收到粥的短信,说你没给我钥匙,我说我忘记了。 其实之前是有记得要把钥匙还她的,却仍是忘记了,或许潜意识里是没有想还的所以才没能记得住呢?因为知道自己是怎样似渴般贪恋这里的温暖,知道自己是怎样念念不忘和她和小李子一起生活着的那些日子。 小李子搬家的时候,我曾和她说,咱三这场宴席算是散了,像我们的性情,住得虽然不远,偶尔想起,打算探望下,起身的时候突然也会懒了,渐渐总是没了个聚头,不如从前,开门就能照面。她回我,说我说得她鼻子一阵一阵酸,她说不管是工作还是生活中,以后再不会有我们那样子的感情了。看到这,坐在电脑前头的我,包着被子,竟掉了眼泪下来。 我们总说着未必要天天见面,想起的时候反正也近,大家聚就是了,不过是找着类似此种的各类理由安慰自己罢了。单单这几年,就已生生的觉得淡了感情。我们总是自己忙自己的忙得焦头烂额魂飞魄散似的,等某刻清醒的时候,才发现自己身边没有人了。 她说,我对以后一片迷茫,可是,我们回不了从前了,是么。 那刻,有窒息的疼痛。

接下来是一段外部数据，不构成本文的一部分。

/-- The start of a priority hold with action MUTE mutes every OPEN slot, and with action CLOSE closes every slot from the head
of the speaker list with reason PRIORITY; it keeps every chair's microphone state for after the hold and opens the closed ones
whose seats may open, in order of seat, after PRIORITY ON. Its end, after PRIORITY OFF, opens every MUTED slot with blanking
restarted, closes the open microphones whose after-hold state is CLOSED, and opens the closed ones whose after-hold state is
OPEN when their seats may open, and the one advance check follows. A hold that joins another, or leaves one standing, changes
its own chair record alone, and the release of a hold that is not counted changes nothing (R68, R82, R92 to R94). -/
def Obligations.PriorityHoldMutesAndReturns : Prop :=
  (∀ (seat : Seat) (s : State), Queues s → SlotListsLaw s → ChairsLaw s → s.plan[seat].cls = .chair →
    holdCount s = 0 →
    let t := raiseHold seat s
    let opens := fun (c : ChairRecord) => !c.micOpen && isReady s c.seat && !isLocked s c.seat
    let chairs := s.floor.chairs.map fun c => { c with
      held := decide (c.seat = seat), afterHold := c.micOpen, micOpen := c.micOpen || opens c
      softMuted := c.softMuted && !opens c, strikes := if opens c then 0 else c.strikes }
    let mics : List NoticeBody := (s.floor.chairs.filter opens).map fun c => .chairMic c.seat true
    holdCount t = 1 ∧ LinkFrame s t ∧
      (∀ x : Seat, t.seats[x] =
        if s.floor.chairs.any (fun c => c.seat == x && opens c) then (blankingRestarted s x)[x] else s.seats[x]) ∧
      ((inForce s).priorityAction = .mute →
        t = { s with link := t.link, seats := t.seats
                     floor := { s.floor with slots := t.floor.slots, chairs := chairs } } ∧
        (∀ n : SlotNo, t.floor.slots[n] = (s.floor.slots[n]).map fun sl =>
          if sl.condition = .open then { sl with condition := .muted } else sl) ∧
        Posts s t (.priorityOn seat :: mics)) ∧
      ((inForce s).priorityAction = .close →
        let shut := closedInTurn s.floor.speakers .priority (post (.priorityOn seat) (setHeld seat true s))
        t = { shut with link := t.link, seats := t.seats, floor := { shut.floor with chairs := chairs } } ∧
        LinkFrame shut t ∧ Posts shut t mics) ∧
      ((inForce s).priorityAction = .close → s.queue.list = .open →
        t = { s with link := t.link, seats := t.seats, queue := { s.queue with entries := t.queue.entries }
                     floor := { s.floor with
                       slots := t.floor.slots, speakers := [], free := s.floor.speakers.reverse ++ s.floor.free
                       chairs := chairs } } ∧
        (∀ n : SlotNo, t.floor.slots[n] = none) ∧
        t.queue.entries = s.queue.entries.map (fun e =>
          if e.target.any (heldSlot s) then { e with heard := true } else e) ∧
        Posts s t (.priorityOn seat :: (s.floor.speakers.filterMap fun n =>
          (s.floor.slots[n]).map fun sl => .floorClosed n sl.seat .priority sl.origin sl.elapsed) ++ mics))) ∧
    (∀ (seat : Seat) (c : ChairRecord) (s : State), Queues s → SlotListsLaw s → ChairsLaw s →
      c ∈ s.floor.chairs → c.seat = seat → c.held = true → holdCount s = 1 →
      let shuts := fun (d : ChairRecord) => d.micOpen && !d.afterHold
      let opens := fun (d : ChairRecord) => !d.micOpen && d.afterHold && isReady s d.seat && !isLocked s d.seat
      ∃ t, lowerHold seat s = advanceCheck t ∧ (NoAdvance s → lowerHold seat s = t) ∧
        t = { s with link := t.link, seats := t.seats
                     floor := { s.floor with
                       slots := t.floor.slots
                       chairs := s.floor.chairs.map fun d => { d with
                       held := false, micOpen := (d.micOpen && !shuts d) || opens d
                       softMuted := d.softMuted && !shuts d && !opens d, strikes := if opens d then 0 else d.strikes } } } ∧
        holdCount t = 0 ∧ LinkFrame s t ∧
        (∀ n : SlotNo, t.floor.slots[n] = (s.floor.slots[n]).map fun sl =>
          if sl.condition = .muted then { sl with condition := .open } else sl) ∧
        (∀ x : Seat, t.seats[x] =
          if (List.finRange 8).any (fun n => (s.floor.slots[n]).any fun sl => sl.seat == x && sl.condition == .muted)
            || s.floor.chairs.any (fun d => d.seat == x && opens d)
          then (blankingRestarted s x)[x] else s.seats[x]) ∧
        Posts s t (.priorityOff seat :: s.floor.chairs.filterMap fun d =>
          if shuts d then some (.chairMic d.seat false) else if opens d then some (.chairMic d.seat true) else none)) ∧
    ∀ (seat : Seat) (c : ChairRecord) (s : State), ChairsLaw s → c ∈ s.floor.chairs → c.seat = seat →
      let withHeld := fun (h : Bool) => s.setFloor { s.floor with
        chairs := s.floor.chairs.map fun d => if d.seat = seat then { d with held := h } else d }
      (0 < holdCount s → raiseHold seat s = withHeld true) ∧
      (c.held = true → 2 ≤ holdCount s → lowerHold seat s = withHeld false) ∧
      (c.held = false → lowerHold seat s = s)

/-! ### The reads -/

/-- The reads are refused for an argument out of range, and otherwise answer what stands and change nothing; where a place of
an answer has no stated value the model's draw counter alone goes up (log entry 2). TRUNK READ answers the chain length, the
assignment and the records of the positions from the start on, not past 128 (R37); BLOCKED READ at most 32 entries from the
start on (R32); QUEUE READ the counts, the first eligible place and the records from the start place on (R74); ACCOUNT READ the
records from the start account on, not past 575 (R132); FLOOR READ the floor (R104); PROFILE GET a record (R139); and PROFILE
IN FORCE the profile unit's state with the limits of the occupied slots (R145). Each record is the fields of section 11.2 in
order, numbers most significant byte first: of a position, the assignment, a blocked unit, a queue entry, an account, a slot, a
chair, a slot's limits, a plan record and a profile record. What stands at the places of an ABSENT position, of a free slot and
of the flags byte for which no value is stated is left open (log entry 2); that the places of a position's buttons byte other than
4–6 are clear is the model's choice (log entry 38). -/
def Obligations.ReadsChangeNothing : Prop :=
  (∀ (wing start count : Byte) (s : State), TakesOrders s →
    (3 < wing.toNat ∨ start.toNat = 0 ∨ 128 < start.toNat ∨ count.toNat = 0 ∨ 16 < count.toNat →
      exec (.trunkRead wing start count) s = .next (answered 0x11 .badValue [] s)) ∧
    ∀ (w : Wing) (pos : Pos), wing.toNat = w.val → start.toNat = posNumber pos → 1 ≤ count.toNat → count.toNat ≤ 16 →
      exec (.trunkRead wing start count) s = .next (answered 0x11 .ok
        (byteOf s.trunks.units[w].chainLength :: assignmentBytes s.trunks.units[w].assignment
          ++ (((List.finRange 128).filter fun p => decide (pos ≤ p ∧ p.val < pos.val + count.toNat)).map
            (positionRecord s w)).flatten)
        (s.setDraws (s.draws + 1)))) ∧
    (∀ (start : Half) (s : State), TakesOrders s →
      (511 < start.toNat → exec (.blockedRead start) s = .next (answered 0x12 .badValue [] s)) ∧
      (start.toNat ≤ 511 → exec (.blockedRead start) s = .next (answered 0x12 .ok (halfOf s.trunks.blocked.length
        ++ (((s.trunks.blocked.drop start.toNat).take 32).map BlockedEntry.bytes).flatten) s))) ∧
    (∀ (start count : Byte) (s : State), TakesOrders s →
      (127 < start.toNat ∨ count.toNat = 0 ∨ 16 < count.toNat →
        exec (.queueRead start count) s = .next (answered 0x1B .badValue [] s)) ∧
      (start.toNat ≤ 127 → 1 ≤ count.toNat → count.toNat ≤ 16 →
        exec (.queueRead start count) s = .next (answered 0x1B .ok
          ([byteOf s.queue.entries.length, byteOf (s.queue.entries.countP fun e => e.kind = .priority), firstPlace s]
            ++ ((((s.queue.entries.zipIdx).drop start.toNat).take count.toNat).map fun x =>
              entryRecord s x.1 x.2).flatten) s))) ∧
    (∀ (start : Half) (count : Byte) (s : State), TakesOrders s →
      (575 < start.toNat ∨ count.toNat = 0 ∨ 16 < count.toNat →
        exec (.accountRead start count) s = .next (answered 0x31 .badValue [] s)) ∧
      (start.toNat ≤ 575 → 1 ≤ count.toNat → count.toNat ≤ 16 →
        let asked := (List.finRange 576).filter fun a =>
          decide (start.toNat ≤ a.val ∧ a.val < start.toNat + count.toNat)
        exec (.accountRead start count) s = .next (answered 0x31 .ok
          (halfBytes start ++ byteOf asked.length :: (asked.map (accountRecord s)).flatten) (s.setDraws (s.draws + 1))))) ∧
    (∀ (start : Half) (s : State), TakesOrders s →
      (511 < start.toNat → exec (.floorRead start) s = .next (answered 0x24 .badValue [] s)) ∧
      ∀ x : Seat, start.toNat = x.val →
        let locked := (List.finRange 512).filter fun y : Seat => s.floor.locked[y]
        let listed := ((List.finRange 512).filter fun y : Seat => s.floor.locked[y] && decide (x ≤ y)).take 16
        exec (.floorRead start) s = .next (answered 0x24 .ok
          (byteOf s.floor.speakers.length :: s.floor.speakers.map (fun n => byteOf (slotNumber n))
            ++ ((List.finRange 8).map (slotRecord s)).flatten
            ++ byteOf s.floor.chairs.length :: (s.floor.chairs.map (chairBytes s)).flatten
            ++ [byteOf (holdCount s), s.floor.mask.zeroExtend 8] ++ halfOf locked.length
            ++ byteOf listed.length :: (listed.map seatBytes).flatten) (s.setDraws (s.draws + 1)))) ∧
    (∀ (number : Byte) (s : State), TakesOrders s →
      (15 < number.toNat → exec (.profileGet number) s = .next (answered 0x39 .badValue [] s)) ∧
      ∀ n : ProfileNo, number.toNat = n.val →
        exec (.profileGet number) s = .next (answered 0x39 .ok
          ([number, if n = s.profiles.inForce then 1 else 0] ++ (s.profiles.records[n]).bytes) s)) ∧
    (∀ s : State, TakesOrders s →
       exec .profileInForce s = .next (answered 0x3C .ok
         ([byteOf s.profiles.inForce.val, s.profiles.source.code, byteOf s.profiles.selected.val,
             match s.profiles.lastSample with
             | some n => byteOf n.val
             | none => 0xFF,
             byteOf s.profiles.stable]
           ++ (s.profiles.records[s.profiles.inForce]).bytes
           ++ byteOf s.floor.speakers.length :: (s.floor.speakers.map (limitRecord s)).flatten) s)) ∧
    ∀ s : State,
      let num := fun (n : Nat) => BitVec.ofNat 8 n
      let two := fun (n : Nat) => [num (n / 256), num n]
      let three := fun (n : Int) => [BitVec.ofInt 8 (n / 65536), BitVec.ofInt 8 (n / 256), BitVec.ofInt 8 n]
      let four := fun (c : Clock) => [num (c.toNat / 2 ^ 24), num (c.toNat / 2 ^ 16), num (c.toNat / 2 ^ 8), num c.toNat]
      let flag := fun (b : Bool) => if b then (1 : Byte) else 0
      let who := fun (x : Option Seat) => match x with
        | some y => two y.val
        | none => [0xFF, 0xFF]
      (∀ (w : Wing) (pos : Pos), (s.trunks.entryAt ⟨w, pos⟩ = none →
          (positionRecord s w pos).take 4 = [num (pos.val + 1), 0, 0xFF, 0xFF] ∧ (positionRecord s w pos).length = 10 ∧
            (positionRecord s w pos)[5]? = some 0xFF) ∧
        ∀ e, s.trunks.entryAt ⟨w, pos⟩ = some e →
          let presence := match e.presence with
            | .settling => ((1 : Byte), (0xFF : Byte))
            | .ready => (2, 0xFF)
            | .blocked k => (3, k.code)
          let buttons := match e.buttons with
            | .delegate r => 16 * r.toNat
            | .chair k p n => 16 * k.toNat + 32 * p.toNat + 64 * n.toNat
          positionRecord s w pos = [num (pos.val + 1), presence.1] ++ who e.addr
            ++ [if e.buttons.unitType = .chairUnit then 1 else 0, presence.2, num e.settle, num e.miss, num buttons,
                num e.level.val]) ∧
      (assignmentBytes none = [0, 0, 0, 0, 0] ∧ ∀ x : Assignment,
        assignmentBytes (some x) = [1, num (x.pos.val + 1)] ++ two x.seat.val ++ [num x.polls]) ∧
      (∀ b : BlockedEntry, b.bytes = [num b.place.wing.val, num (b.place.pos.val + 1)] ++ who b.addr ++ [b.kind.code]) ∧
      (∀ (e : QueueEntry) (place : Nat), entryRecord s e place = num place :: two e.seat.val ++ [e.kind.code, e.source.code]
        ++ who e.target ++ [flag e.heard] ++ four e.time ++ [(eligibility s e).code]) ∧
      ((∀ e ∈ s.queue.entries, eligibility s e ≠ .eligible) → firstPlace s = 0xFF) ∧
      (∀ k e, s.queue.entries[k]? = some e → eligibility s e = .eligible →
        (∀ x ∈ s.queue.entries.take k, eligibility s x ≠ .eligible) → firstPlace s = num k) ∧
      (∀ a : AccountNo,
        let r := s.allowance.accounts[a]
        let list := if a ∈ s.allowance.lowList then 1 else if a ∈ s.allowance.recovered then 2 else 0
        (accountRecord s a).length = 15 ∧
        (accountRecord s a).take 13 =
          three r.balance ++ two r.cap ++ two r.rate ++ two r.remainder ++ two r.threshold ++ two r.delta ∧
        (accountRecord s a)[13]?.map (fun b => b.toNat % 8) = some (r.low.toNat + 2 * list) ∧
        (SlotListsLaw s → (accountRecord s a)[14]? = some (num (16 * membersOpen s a + membersHolding s a)))) ∧
      (∀ n : SlotNo, (s.floor.slots[n] = none → (slotRecord s n).length = 19 ∧ (slotRecord s n)[0]? = some 0 ∧
          (slotRecord s n)[12]? = some 0 ∧ (slotRecord s n)[13]? = some 0) ∧
        ∀ sl, s.floor.slots[n] = some sl →
          let limit := sl.override.getD (inForce s).speechLimit
          slotRecord s n = 1 :: two sl.seat.val ++ [sl.condition.code, sl.origin.code, flag sl.guarded] ++ four sl.grantTime
            ++ two sl.elapsed ++ two (sl.override.getD 0) ++ two limit
            ++ [flag sl.warned, num sl.strikes, flag sl.drainGrant] ∧
          limitRecord s n = num (n.val + 1) :: two sl.seat.val ++ two (sl.override.getD 0) ++ two limit) ∧
      (∀ c : ChairRecord, chairBytes s c = two c.seat.val ++ [flag c.micOpen, flag c.softMuted, num c.strikes,
        flag c.afterHold, flag c.held, flag s.floor.locked[c.seat]]) ∧
      (∀ r : PlanRecord, r.bytes = [r.cls.code] ++ (match r.location with
        | some p => [num p.wing.val, num (p.pos.val + 1)]
        | none => [0xFF, 0]) ++ [num r.delegation.val, flag r.voice]) ∧
      ∀ p : Profile, p.bytes = [p.mode.code, num p.speakerLimit, flag p.autoAdvance, flag p.queueWhenFull,
          flag p.speakerMayClose] ++ two p.speechLimit ++ two p.warningLead ++ [p.allowanceMode.code, num p.longPress,
          num p.voiceStep, num p.voiceAttack, num p.voiceRelease, num p.howlLimit, num p.howlCount, num p.blankCount,
          p.lockKind.code, num p.softRelease, p.priorityAction.code]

凌晨三点多下楼买水,外头繁华散尽灯火零星,好似一场大戏的落幕,大门口有出租点着灯,开着电台,里面江美琪的声音透肤而来。 窗没关 睡不好,天已亮, 难得阳光却烫醒,刚冷掉的伤,我关上 你打开的窗,现在一个人飞翔,我忘了方向... 卷在夜空中放肆的风里,一直唱,一直唱。 September 27 我们连悲伤都唱不出了么...终于有一天,我们连悲伤也唱不出了,我们怎么办? 昨天骤然降温,出门空气里浸透着寒意。下午去K歌,到许巍的一首,宿命哥哥唱了几句,然后说,这首歌应该是悲伤的,我应该唱出悲伤的感觉。那时候我抬眼看了看他,又看了看盅盅,什么也没说。 晚上一起吃了饭,五个人到翠柏楼下喝东西,点亮的蜡烛上,玻璃罐里的果茶郁郁的橙黄色有种浓的化不开的暖意。闹到十一点,在路口好似往常一样浅淡的说着再见,各自回头,走各自的路,好似明天又能再聚,好似是再简单平常不过的一次分离。 然而,我仍在走了一段路后忍不住回头,看夜色悄无声息渐渐淹没他的背影,从明亮的灯光下,到看不见的窒息。
凌晨两点时候,宿命哥哥发信息过来问睡了没,回说,没。他说系统重装了,刚连上网。我打开Q,就看到他的头像点亮。 他问怎么还不睡觉。我说你不也一样。 他说朋友的移动硬盘有毒,重装了三次系统,好毒的。 我回说可怜的电脑。 他说盅盅很伤感。 我说嗯,因为你走了 没有人可以吼一声火速,她就丢了魂马上滚似的出寝室了,也没有人在她抽风的时候骂她安慰她了,你是她的依靠。 他说是的,很多人都跟我说,我走了,他们就没了依靠。 我沉默了会,回道,你是这么多人的依靠,谁是你的依靠。 于是他觉得我在撕裂他。 他说他不喜欢这样说再见,想偷偷的走,不看见大家的悲喜。 我又沉默了会,回道,嗯,你就让自己保持这样子看起来不为所动的姿态吧。 于是他问我,你敢再挑战点我的底线啊? 我不敢,也不想。我告诉他我每次看到他,都觉得他像液化气罐。液化气罐, 里头有什么被压抑到极致, 从气体到液体。他堆积着很多人的悲伤,尝试着去懂得很多人,让自己看起来足够的强大,成为很多人的依靠,然而,他自己却无依无靠。 说到这,我想起他有天和我说过,哥哥,会一直牵着你的。然后一不小心眼泪夺眶。我以为我不会哭,真的,之前我一直说些连自己也不知道有没有用的话安慰着盅盅的时候,我一直以为我不会哭。 然而,当他说他牵着很多人的手,可是,没有一个人牵着他的时候,遽然,悲哀火山似的喷发,流溅到哪里都是疼痛。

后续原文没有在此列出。